Поэтому, нельзя утверждать, что партийно-советское руководство использовало голод как стимулятор коллективизации. Еще раз подчеркну, что голод 1932 – 1933 гг. никоим образом не был спланированной акцией большевиков. Да, он стал результатом аграрной политики сталинского режима, но результатом непредвиденным. Обвинять представителей власти в целенаправленном уничтожении голодом населения собственного государства безосновательно (хотя подобные обвинения раздавались уже в 1930-х гг.: я не раз натыкался в источниках на высказывания крестьян, что, якобы, Сталин велел выморить голодом столько-то сельских жителей, а столько-то оставить в живых).
Вопрос: Не стала ли одной из причин голода проводимая в те годы индустриализация? Считается, что для приобретения зарубежного оборудования для заводов и электростанций за границу продавалось зерно. А зерно это в тот год изымалось у крестьян путем чрезмерно высокой нормы хлебозаготовок. В итоге образовавшийся дефицит продовольствия и привел к голоду. Так ли это?
Одновременно хотелось бы уточнить вопрос – а продавалось ли тогда зерно за границу? Некоторые историки утверждают, что нет документов, подтверждающих такую продажу. Соответствует ли это действительности?
В.А. Бондарев: Я не знаю специалистов, которые стали бы такое утверждать. Очевидно, это заявляют нынешние так называемые «исследователи» из лагеря сталинистов, читать опусы которых и спорить с которыми у меня нет ни малейшего желания, поскольку это люди ангажированные, заинтересованные в возвеличивании Сталина и его режима. Истина их не интересует, они (как, впрочем, и либералы из противоположного лагеря) весьма вольно обходятся с фактами.
Прекрасно известно, что зерно вывозилось за границу. Экспорт этот был необходим, обусловлен потребностями развития Советского Союза. Путем продажи пшеницы СССР получал жизненно необходимую нашей стране валюту, которая тратилась на осуществление индустриализации. На валюту приобретались механизмы и технологии, нанимались заграничные специалисты. Историк В.В. Кондрашин в этой связи справедливо замечает, что «непосредственная связь между коллективизацией, принудительными хлебозаготовками и зерновым экспортом, осуществлявшимся…в интересах индустриализации, очевидна».
Однако, когда в 1932 г. на Юге России и, в частности, на Кубани, был собран не столь высокий урожай, как ожидалось, Сталин потребовал выполнить планы хлебозаготовок во что бы то ни стало, дабы не срывать планы экспорта. Это также стало одним из важных факторов голода.
Давно известны и цифры зернового экспорта. Так, один из крупнейших отечественных историков-аграрников В.П.Данилов отмечал, что в 1930 г. в СССР было собрано 835 млн центнеров хлеба, из которых на экспорт ушло 48,4 млн центнеров, в 1931 г. – 695 (51,8) млн центнеров, в 1932 г. – 699 (18) млн центнеров. По его же подсчетам, отказ от экспорта в 1932 г. позволил бы прокормить 7 млн человек и тем спасти от голодной смерти множество людей.

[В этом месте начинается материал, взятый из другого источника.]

-- ==== Sys2Proof/Laws/KeptDomains.lean ====
section
/-!
SUPPORT. The operations of Machine/Domains.lean keep the queue and the canonical form.
-/

set_option linter.unusedSimpArgs false
set_option linter.unusedTactic false
set_option linter.unreachableTactic false

namespace Sys2Proof.Machine

theorem State.jobWorkEnd_kept {q : List Instr} {s : State} (t : Nat) (cancel : Bool) (kq : Kept q s) :
    Kept q (State.jobWorkEnd s t cancel) := by
  unfold State.jobWorkEnd
  repeat' (
    first
      | (with_reducible assumption) | lift_lets
      | (intro x; have y : State := x; clear y; revert x; with_reducible apply kept_lift)
      | (intro x; have y : State := x.1; clear y; revert x; with_reducible apply kept_lift_fst)
      | (intro x; have y : State := x.2; clear y; revert x; with_reducible apply kept_lift_snd)
      | (intro x; clear_value x) | (with_reducible apply State.bistCancel_kept)
      | (with_reducible apply State.calCancel_kept) | (with_reducible apply State.cpAbort_kept)
      | (with_reducible apply State.lcCancel_kept) | (with_reducible apply State.nvDrop_kept)
      | (with_reducible apply State.nvResult_kept) | (with_reducible apply State.rebuildResult_kept)
      | (with_reducible apply State.rsEnd_kept) | simp only [kept_mk, kept_fold] | (with_reducible intro _)
      | (with_reducible apply kept_ite) | split | dsimp only)

theorem State.jobStop_kept {q : List Instr} {s : State} (n : Nat) (cancel : Bool) (kq : Kept q s) :
    Kept q (State.jobStop s n cancel) := by
  unfold State.jobStop
  repeat' (
    first
      | (with_reducible assumption) | lift_lets
      | (intro x; have y : State := x; clear y; revert x; with_reducible apply kept_lift)
      | (intro x; have y : State := x.1; clear y; revert x; with_reducible apply kept_lift_fst)
      | (intro x; have y : State := x.2; clear y; revert x; with_reducible apply kept_lift_snd)
      | (intro x; clear_value x) | (with_reducible apply State.jobEnd_kept)
      | (with_reducible apply State.jobWorkEnd_kept) | (with_reducible apply State.put_kept)
      | (with_reducible apply State.unitSettle_kept) | (with_reducible intro _) | (with_reducible apply kept_ite)
      | split | dsimp only)

theorem State.cpStop_kept {q : List Instr} {s : State} (cancel : Bool) (kq : Kept q s) :
    Kept q (State.cpStop s cancel) := by
  unfold State.cpStop
  repeat' (
    first
      | (with_reducible assumption) | lift_lets
      | (intro x; have y : State := x; clear y; revert x; with_reducible apply kept_lift)
      | (intro x; have y : State := x.1; clear y; revert x; with_reducible apply kept_lift_fst)
      | (intro x; have y : State := x.2; clear y; revert x; with_reducible apply kept_lift_snd)
      | (intro x; clear_value x) | (with_reducible apply State.cpAbort_kept)
      | (with_reducible apply State.unitSettle_kept) | (with_reducible intro _) | (with_reducible apply kept_ite)
      | split | dsimp only)

theorem State.jobsStop_kept {q : List Instr} {s : State} (cancel : Bool) (kq : Kept q s) :
    Kept q (State.jobsStop s cancel) := by
  unfold State.jobsStop
  repeat' (
    first
      | (with_reducible assumption) | lift_lets
      | (intro x; have y : State := x; clear y; revert x; with_reducible apply kept_lift)
      | (intro x; have y : State := x.1; clear y; revert x; with_reducible apply kept_lift_fst)
      | (intro x; have y : State := x.2; clear y; revert x; with_reducible apply kept_lift_snd)
      | (intro x; clear_value x) | (with_reducible apply State.cpStop_kept)
      | (with_reducible apply State.jobStop_kept) | (with_reducible apply forUpto_keeps (P := Kept q))
      | (with_reducible intro _) | (with_reducible apply kept_ite) | split | dsimp only)

theorem execCheckpointTimeout_kept {q : List Instr} {s : State} {z : State} (kq : Kept q s)
    (hx : execCheckpointTimeout s = .next z) : Kept q z := by
  obtain rfl := Host.Outcome.next.inj hx
  repeat' (
    first
      | (with_reducible assumption) | lift_lets
      | (intro x; have y : State := x; clear y; revert x; with_reducible apply kept_lift)
      | (intro x; have y : State := x.1; clear y; revert x; with_reducible apply kept_lift_fst)
      | (intro x; have y : State := x.2; clear y; revert x; with_reducible apply kept_lift_snd)
      | (intro x; clear_value x) | (with_reducible apply State.cpAbort_kept)
      | (with_reducible apply State.jobEndOf_kept) | (with_reducible apply State.unitSettle_kept)
      | (with_reducible intro _) | (with_reducible apply kept_ite) | split | dsimp only)

theorem State.enterState_kept {q : List Instr} {s : State} (st : Nat) (kq : Kept q s) :
    Kept q (State.enterState s st) := by
  unfold State.enterState
  repeat' (
    first
      | (with_reducible assumption) | lift_lets
      | (intro x; have y : State := x; clear y; revert x; with_reducible apply kept_lift)
      | (intro x; have y : State := x.1; clear y; revert x; with_reducible apply kept_lift_fst)
      | (intro x; have y : State := x.2; clear y; revert x; with_reducible apply kept_lift_snd)
      | (intro x; clear_value x) | (with_reducible apply State.irq_kept) | (with_reducible apply State.put_kept)
      | (with_reducible intro _) | (with_reducible apply kept_ite) | split | dsimp only)

theorem State.powerResult_kept {q : List Instr} {s : State} (r : Nat) (kq : Kept q s) :
    Kept q (State.powerResult s r) := by
  unfold State.powerResult
  repeat' (
    first
      | (with_reducible assumption) | (with_reducible apply State.irq_kept)
      | (with_reducible apply State.put_kept) | (with_reducible intro _) | split | dsimp only)

theorem State.pixOff_kept {q : List Instr} {s : State} (kq : Kept q s) :
    Kept q (State.pixOff s) := by
  unfold State.pixOff
  repeat' (
    first
      | (with_reducible assumption) | lift_lets
      | (intro x; have y : State := x; clear y; revert x; with_reducible apply kept_lift)
      | (intro x; have y : State := x.1; clear y; revert x; with_reducible apply kept_lift_fst)
      | (intro x; have y : State := x.2; clear y; revert x; with_reducible apply kept_lift_snd)
      | (intro x; clear_value x) | (with_reducible apply State.put_kept) | simp only [kept_mk, kept_fold]
      | (with_reducible intro _) | split | dsimp only)

theorem State.postDrop_kept {q : List Instr} {s : State} (kq : Kept q s) :
    Kept q (State.postDrop s) := by
  unfold State.postDrop
  repeat' (
    first
      | (with_reducible assumption) | lift_lets
      | (intro x; have y : State := x; clear y; revert x; with_reducible apply kept_lift)
      | (intro x; have y : State := x.1; clear y; revert x; with_reducible apply kept_lift_fst)
      | (intro x; have y : State := x.2; clear y; revert x; with_reducible apply kept_lift_snd)
      | (intro x; clear_value x) | (with_reducible apply State.put_kept) | simp only [kept_mk, kept_fold]
      | (with_reducible intro _) | split | dsimp only)

theorem State.memOff_kept {q : List Instr} {s : State} (kq : Kept q s) :
    Kept q (State.memOff s) := by
  unfold State.memOff
  repeat' (
    first
      | (with_reducible assumption) | (with_reducible apply State.migrateAbandon_kept)
      | (with_reducible apply State.put_kept) | (with_reducible apply State.rotationOff_kept)
      | (with_reducible apply State.scanBankLost_kept) | (with_reducible apply State.tilesEmpty_kept)
      | (with_reducible intro _) | split | dsimp only)

theorem State.darkSw_kept {q : List Instr} {s : State} (on : Bool) (kq : Kept q s) :
    Kept q (State.darkSw s on) := by
  unfold State.darkSw
  repeat' (
    first
      | (with_reducible assumption) | (with_reducible apply State.putB_kept)
      | (with_reducible apply State.safRefresh_kept) | (with_reducible intro _) | (with_reducible apply kept_ite)
      | split | dsimp only)

theorem State.darkSwBack_kept {q : List Instr} {s : State} (kq : Kept q s) :
    Kept q (State.darkSwBack s) := by
  unfold State.darkSwBack
  repeat' (
    first
      | (with_reducible assumption) | lift_lets
      | (intro x; have y : State := x; clear y; revert x; with_reducible apply kept_lift)
      | (intro x; have y : State := x.1; clear y; revert x; with_reducible apply kept_lift_fst)
      | (intro x; have y : State := x.2; clear y; revert x; with_reducible apply kept_lift_snd)
      | (intro x; clear_value x) | (with_reducible apply State.darkSw_kept) | simp only [kept_mk, kept_fold]
      | (with_reducible intro _) | split | dsimp only)

theorem State.recReset_kept {q : List Instr} {s : State} (keep : Bool) (kq : Kept q s) :
    Kept q (State.recReset s keep) := by
  unfold State.recReset
  repeat' (
    first
      | (with_reducible assumption) | lift_lets
      | (intro x; have y : State := x; clear y; revert x; with_reducible apply kept_lift)
      | (intro x; have y : State := x.1; clear y; revert x; with_reducible apply kept_lift_fst)
      | (intro x; have y : State := x.2; clear y; revert x; with_reducible apply kept_lift_snd)
      | (intro x; clear_value x) | simp only [kept_mk, kept_fold] | (with_reducible intro _)
      | (with_reducible apply kept_ite) | split | dsimp only)

theorem State.levelsOff_kept {q : List Instr} {s : State} (p : Nat → Bool) (kq : Kept q s) :
    Kept q (State.levelsOff s p) := by
  unfold State.levelsOff
  repeat' (
    first
      | (with_reducible assumption) | (with_reducible apply State.deassertF_kept)
      | (with_reducible apply kept_foldl) | (with_reducible intro _) | (with_reducible apply kept_ite) | split
      | dsimp only)

theorem State.coreReset_kept {q : List Instr} {s : State} (safeEnd : Bool) (kq : Kept q s) :
    Kept q (State.coreReset s safeEnd) := by
  unfold State.coreReset
  repeat' (
    first
      | (with_reducible assumption) | lift_lets
      | (intro x; have y : State := x; clear y; revert x; with_reducible apply kept_lift)
      | (intro x; have y : State := x.1; clear y; revert x; with_reducible apply kept_lift_fst)
      | (intro x; have y : State := x.2; clear y; revert x; with_reducible apply kept_lift_snd)
      | (intro x; clear_value x) | (with_reducible apply State.cfgReset_kept)
      | (with_reducible apply State.commitRetarget_kept) | (with_reducible apply State.levelsOff_kept)
      | (with_reducible apply State.putB_kept) | (with_reducible apply State.recReset_kept)
      | (with_reducible apply State.resetRegs_kept) | (with_reducible apply State.thmReset_kept)
      | (with_reducible apply State.unitFinish_kept) | (with_reducible apply kept_foldl)
      | simp only [kept_mk, kept_fold] | (with_reducible apply kept_noLmem) | (with_reducible intro _)
      | (with_reducible apply kept_ite) | split | dsimp only)

theorem State.fltReset_kept {q : List Instr} {s : State} (kq : Kept q s) :
    Kept q (State.fltReset s) := by
  unfold State.fltReset
  repeat' (
    first
      | (with_reducible assumption) | lift_lets
      | (intro x; have y : State := x; clear y; revert x; with_reducible apply kept_lift)
      | (intro x; have y : State := x.1; clear y; revert x; with_reducible apply kept_lift_fst)
      | (intro x; have y : State := x.2; clear y; revert x; with_reducible apply kept_lift_snd)
      | (intro x; clear_value x) | (with_reducible apply State.resetRegs_kept) | simp only [kept_mk, kept_fold]
      | (with_reducible intro _) | split | dsimp only)

theorem State.lnkReset_kept {q : List Instr} {s : State} (kq : Kept q s) :
    Kept q (State.lnkReset s) := by
  unfold State.lnkReset
  repeat' (
    first
      | (with_reducible assumption) | lift_lets
      | (intro x; have y : State := x; clear y; revert x; with_reducible apply kept_lift)
      | (intro x; have y : State := x.1; clear y; revert x; with_reducible apply kept_lift_fst)
      | (intro x; have y : State := x.2; clear y; revert x; with_reducible apply kept_lift_snd)
      | (intro x; clear_value x) | (with_reducible apply State.levelsOff_kept)
      | (with_reducible apply State.resetRegs_kept) | simp only [kept_mk, kept_fold] | (with_reducible intro _)
      | split | dsimp only)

Вопрос: Какие процессы происходили во время голода на Кубани? Почему здесь в этот период появились чернодосочные станицы и происходило массовое выселение их жителей? Почему выселялось население не только чернодосочных станиц? Кого из жителей Кубани и по какой причине вообще высылали?
В.А. Бондарев: На Кубани хлебозаготовки 1932 г. проходили с большим трудом. Во-первых, во многих колхозах урожай был крайне низким, причем не только из-за погодных условий, но и в результате огромных потерь при уборке и транспортировке.
Во-вторых, множество колхозников и единоличников растаскивали и прятали зерно с колхозных полей. Этим, кстати, нередко объясняются и большие потери при уборке: колхозники надеялись собрать это потерянное зерно, не дошедшее до колхозных амбаров. Так, в прессе в 1932 г. тиражировались обоснованные утверждения о том, что «очень широкое распространение получила утайка хлеба путем сознательного его недообмолота. Иногда также сознательно пускали зерно в мякину, полову и представляли его в виде различных отходов».
Колхозников заставляли так поступать особенности оплаты труда в колхозах. Надо понимать, что в данное время колхозники получали оплату выработанных ими трудодней один раз в год и по остаточному принципу. Оплата трудодней производилась осенью-зимой, по итогам года (не считая 15 % аванса после первых обмолотов полученного урожая).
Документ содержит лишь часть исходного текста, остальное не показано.